━━ Working data ━━

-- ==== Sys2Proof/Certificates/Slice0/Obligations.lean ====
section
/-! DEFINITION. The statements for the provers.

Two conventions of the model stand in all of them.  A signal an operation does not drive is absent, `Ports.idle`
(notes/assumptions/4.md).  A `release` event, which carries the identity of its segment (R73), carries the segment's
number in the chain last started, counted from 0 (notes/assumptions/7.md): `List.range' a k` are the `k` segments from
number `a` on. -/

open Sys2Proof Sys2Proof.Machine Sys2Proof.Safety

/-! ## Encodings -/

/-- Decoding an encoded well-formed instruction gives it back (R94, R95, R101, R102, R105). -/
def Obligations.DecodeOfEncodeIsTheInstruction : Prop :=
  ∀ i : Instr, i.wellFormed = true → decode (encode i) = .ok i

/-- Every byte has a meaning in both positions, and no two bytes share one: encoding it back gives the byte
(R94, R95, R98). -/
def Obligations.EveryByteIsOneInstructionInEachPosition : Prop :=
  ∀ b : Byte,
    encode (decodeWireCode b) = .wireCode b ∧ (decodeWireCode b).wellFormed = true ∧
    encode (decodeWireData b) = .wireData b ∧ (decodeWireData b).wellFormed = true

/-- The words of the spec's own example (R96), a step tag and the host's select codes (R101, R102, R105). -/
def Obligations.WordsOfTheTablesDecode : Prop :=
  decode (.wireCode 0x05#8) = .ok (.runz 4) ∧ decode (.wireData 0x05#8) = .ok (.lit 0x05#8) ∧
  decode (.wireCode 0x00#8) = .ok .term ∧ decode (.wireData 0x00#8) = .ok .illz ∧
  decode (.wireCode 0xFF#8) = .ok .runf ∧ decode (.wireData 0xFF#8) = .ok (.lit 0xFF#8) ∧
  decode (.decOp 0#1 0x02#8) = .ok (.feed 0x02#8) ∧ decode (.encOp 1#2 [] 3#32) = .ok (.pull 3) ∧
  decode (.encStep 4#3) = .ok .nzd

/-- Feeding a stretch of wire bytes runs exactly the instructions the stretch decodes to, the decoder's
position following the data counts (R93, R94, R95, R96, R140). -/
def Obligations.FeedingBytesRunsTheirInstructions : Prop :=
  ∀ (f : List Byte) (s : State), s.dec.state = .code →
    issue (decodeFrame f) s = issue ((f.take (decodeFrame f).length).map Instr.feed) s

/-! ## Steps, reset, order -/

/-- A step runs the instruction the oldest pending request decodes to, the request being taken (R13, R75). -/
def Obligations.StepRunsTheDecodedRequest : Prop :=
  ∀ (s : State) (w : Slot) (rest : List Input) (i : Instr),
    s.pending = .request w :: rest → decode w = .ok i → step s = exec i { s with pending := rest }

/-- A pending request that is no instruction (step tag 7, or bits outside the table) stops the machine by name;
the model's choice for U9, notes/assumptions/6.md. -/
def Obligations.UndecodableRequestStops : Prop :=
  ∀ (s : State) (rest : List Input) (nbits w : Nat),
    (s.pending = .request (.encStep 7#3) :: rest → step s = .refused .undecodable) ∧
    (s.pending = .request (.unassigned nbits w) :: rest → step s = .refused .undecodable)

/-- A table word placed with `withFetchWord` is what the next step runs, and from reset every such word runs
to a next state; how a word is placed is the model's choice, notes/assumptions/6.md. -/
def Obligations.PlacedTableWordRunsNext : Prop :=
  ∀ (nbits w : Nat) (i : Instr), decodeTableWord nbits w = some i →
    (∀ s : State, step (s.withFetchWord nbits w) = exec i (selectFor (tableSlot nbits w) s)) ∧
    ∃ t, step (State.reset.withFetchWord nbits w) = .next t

━━━

Only a number is needed: how many lines of the material above contain "assumptions"?

● **Answer section**: 4